[(Un de nos camarades nous a fait parvenir le texte d’un tract distribué à la porte de son usine. Il prend position – avec une argumentation – sur la dernière grève des conducteurs du métro. Nous le publions à titre d’information.)]
Pendant dix jours la grève des conducteurs du Métro a dérangé nos habitudes. Alors, c’est normal : on se posait des questions.
— Pourquoi font-ils grève ?
— Est-ce que c’est juste ?
Malheureusement, on n’a jamais entendu qu’un seul son de cloche : celui du gouvernement, de sa télé et de la presse. D’un seul coup, on les a tous vus s’apitoyer à grand bruit sur notre sort à nous, usagers. C’est bizarre parce que dans le courant de l’année, ils ne disent jamais rien sur nos conditions de transport et les augmentations continuelles.
Nous, on a voulu savoir la vérité : on est allé voir les conducteurs en grève du dépôt de l’Église de Pantin : c’est eux qui transportent tout au long de l’année une bonne partie d’entre nous. Là, on a appris des choses qu’on n’a jamais entendues ailleurs, parce que les conducteurs n’avaient aucun moyen de les faire connaître.
Ont-ils fait grève contre nous ?
La presse a chanté sur tous les tons que les conducteurs avaient engagé leur lutte sans se soucier de la gêne causée aux usagers : c’est faux.
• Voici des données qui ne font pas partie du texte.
/-- Settles O56, by the cases of a step. -/
theorem stepCountsItsUpdates : Obligations.StepCountsItsUpdates := by
  intro s t hok hstep
  have hhead : ∀ {w : Word} {rest : List Word}, s.cmds = w :: rest → s.cmds.head? = some w :=
    fun h => by rw [h]; rfl
  cases stepDone_of_step hstep with
  | idle hcmds =>
    rw [hcmds]
    exact ⟨hok, nofun, fun h => h.elim nofun nofun, fun _ _ => rfl⟩
  | reset hcmds =>
    rw [hhead hcmds]
    exact ⟨partialByteOk_start rfl rfl, fun _ => rfl,
      fun h => absurd h (by decide), fun h => absurd rfl h⟩
  | @updated w rest b u hcmds hw htake hdone =>
    simp only [hhead hcmds, Option.some.injEq]
    have hcount : bitsTaken u = bitsTaken s + 1 :=
      bitsTaken_update (s := s.withCmds rest) hok htake hdone
    refine ⟨partialByteOk_update (s := s.withCmds rest) (u := u) hok hdone,
      fun h => ?_, fun _ _ => hcount, fun _ hno => ?_⟩
    · exact absurd (hw.symm.trans h) (encode_ne_reset (by simp))
    · exact absurd ⟨hw ▸ encode_update_cases b, htake⟩ hno
  | answered r hcmds hreset hupdate =>
    simp only [hhead hcmds, Option.some.injEq]
    exact ⟨hok, fun h => absurd h hreset, fun hw htake => absurd ⟨hw, htake⟩ hupdate,
      fun _ _ => rfl⟩
  | raised hcmds hreset hupdate hf hcode =>
    simp only [hhead hcmds, Option.some.injEq]
    exact ⟨hok, fun h => absurd h hreset, fun hw htake => absurd ⟨hw, htake⟩ hupdate,
      fun _ _ => rfl⟩

/-! ## A run of commands -/

/-- What a command that is no RESET leaves in a running core with room for its bit. -/
theorem step_of_command {s : State} {i : Instr} {rest : List Word}
    (hcmds : s.cmds = encode i :: rest) (hi : i ≠ .reset) (hrun : Running s) (hok : PartialByteOk s)
    (hroom : isUpdate i = true → bitsTaken s + 1 < 2 ^ 35) :
    ∃ t, step s = .next t ∧ t.cmds = rest ∧ t.status = s.status ∧ PartialByteOk t ∧
      bitsTaken t = bitsTaken s + if isUpdate i = true then 1 else 0 := by
  have hstep := step_of_decode_ok hcmds (decode_encode i)
  cases i with
  | get =>
    exact ⟨_, hstep.trans (getCommand_of_running (s := s.withCmds rest) hrun), rfl, rfl, hok, rfl⟩
  | update b =>
    have htake : TakesUpdate (s.withCmds rest) := by
      refine ⟨hrun, Bool.eq_false_iff.mpr fun h => ?_⟩
      obtain ⟨hbpos, hpos⟩ := posOverflows_iff (s := s).mp h
      have hlt := hroom rfl
      rw [bitsTaken, hbpos, hpos] at hlt
      exact absurd hlt (by decide)
    obtain ⟨u, hexec, d⟩ := exec_update_of_takes b htake
    exact ⟨_, hstep.trans hexec, d.cmds, d.status,
      partialByteOk_update (s := s.withCmds rest) (u := u) hok d,
      bitsTaken_update (s := s.withCmds rest) (u := u) hok htake d⟩
  | squash x =>
    exact ⟨_, hstep.trans (unlessFaulted_ok (s := s.withCmds rest) hrun.2 _), rfl, rfl, hok, rfl⟩
  | stretch p =>
    exact ⟨_, hstep.trans (unlessFaulted_ok (s := s.withCmds rest) hrun.2 _), rfl, rfl, hok, rfl⟩
  | reset => exact absurd rfl hi

theorem run_of_commands (prog : List Instr) (hno : Instr.reset ∉ prog) {s : State}
    (hcmds : s.cmds = prog.map encode) (hrun : Running s) (hok : PartialByteOk s)
    (hroom : bitsTaken s + prog.countP isUpdate < 2 ^ 35) :
    ∃ t, core.run prog.length s = .next t ∧ t.cmds = [] ∧ t.status = s.status ∧
      bitsTaken t = bitsTaken s + prog.countP isUpdate := by
  induction prog generalizing s with
  | nil => exact ⟨s, rfl, hcmds, rfl, rfl⟩
  | cons i prog ih =>
    obtain ⟨hi, hno⟩ : Instr.reset ≠ i ∧ Instr.reset ∉ prog := by simpa using hno
    rw [List.countP_cons] at hroom ⊢
    obtain ⟨t, hstep, htcmds, htstatus, htok, htcount⟩ :=
      step_of_command hcmds (Ne.symm hi) hrun hok fun hu => by rw [if_pos hu] at hroom; omega
    obtain ⟨u, hu, hucmds, hustatus, hucount⟩ :=
      ih hno htcmds (by rw [Running, htstatus]; exact hrun) htok (by omega)
    exact ⟨u, (run_succ hstep _).trans hu, hucmds, hustatus.trans htstatus, by omega⟩

/-- Settles O44, by induction on the program from the reset state's count 0. -/
theorem updatesAreCounted : Obligations.UpdatesAreCounted := by
  intro prog hno hlt
  have hzero : bitsTaken { State.reset with cmds := prog.map encode } = 0 := rfl
  obtain ⟨t, hrun, hcmds, hstatus, hcount⟩ := run_of_commands prog hno
    (s := { State.reset with cmds := prog.map encode }) rfl ⟨rfl, rfl⟩ (partialByteOk_start rfl rfl)
    (by omega)
  have hbpos := t.bpos.isLt
  have hbpos0 : t.bpos = 0 ↔ t.bpos.toNat = 0 := by
    rw [← BitVec.toNat_inj]
    rfl
  rw [hzero, Nat.zero_add] at hcount
  unfold bitsTaken at hcount
  refine ⟨t, hrun, hcmds, hstatus, hcount, by omega, ?_⟩
  rw [hbpos0]
  omega

/-! ## Before the first RESET (R49, R202) -/

/-- STATUS and the response after a word other than RESET's, in a core that no RESET has reached. -/
def answerBeforeReset (st : Status) (w : Word) : Status × Response :=
  if st.fault = .none then
    match decode w with
    | .ok (.squash x) => (st, ⟨1, zext16 (squash Config.params (signedOperand x))⟩)
    | .ok (.stretch p) => (st, ⟨1, sext16 (stretch Config.params p)⟩)
    | .ok _ => (st.withFault .notInitialised, ⟨2, 2⟩)
    | .error _ => (st.withFault .illegalCommand, ⟨2, 1⟩)
  else (st, ⟨2, zext16 (FaultCode.code st.fault)⟩)

theorem step_before_reset {s : State} {w : Word} {rest : List Word} (hinit : s.status.init = false)
    (hcmds : s.cmds = w :: rest) (hw : w ≠ 0x4000) :
    step s = .next (((s.withCmds rest).withStatus (answerBeforeReset s.status w).1).withResp
      (answerBeforeReset s.status w).2) := by
  by_cases hf : s.status.fault = .none
  · cases hd : decode w with
    | error e =>
      rw [step_of_decode_error hcmds hd, illegalCommand_of_unfaulted (s := s.withCmds rest) hf,
        answerBeforeReset, if_pos hf, hd]
      rfl
    | ok i =>
      rw [step_of_decode_ok hcmds hd, answerBeforeReset, if_pos hf, hd]
      cases i with
      | get => exact getCommand_of_not_init (s := s.withCmds rest) hf hinit
      | update b => exact updateCommand_of_not_init (s := s.withCmds rest) _ b hf hinit
      | squash x => exact unlessFaulted_ok (s := s.withCmds rest) hf _
      | stretch p => exact unlessFaulted_ok (s := s.withCmds rest) hf _
      | reset => exact absurd hd (decode_ne_reset hw)
  · rw [step_of_faulted hcmds hf hw, answerBeforeReset, if_neg hf]
    rfl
Dans les dépôts, les grévistes avaient longuement discuté de ce problème et avaient proposé de transporter gratuitement les travailleurs 2 heures le matin et 2 heures le soir, et ça en tant que grévistes, c’est-à-dire sans être payés. La direction a refusé sous de vagues prétextes de sécurité. Son jeu était clair : isoler par tous les moyens les conducteurs du reste des travailleurs. Pourquoi l’intersyndicale n’a‑t-elle pas fait connaître aux autres travailleurs cette proposition ?
Les raisons de leur lutte
La presse a dit qu’ils se battaient sur des objectifs uniquement catégoriels (ce que les syndicats, par leur attitude, n’ont pas démenti). Elle les a même traités d’aristocrates. Ça les fait bien rigoler.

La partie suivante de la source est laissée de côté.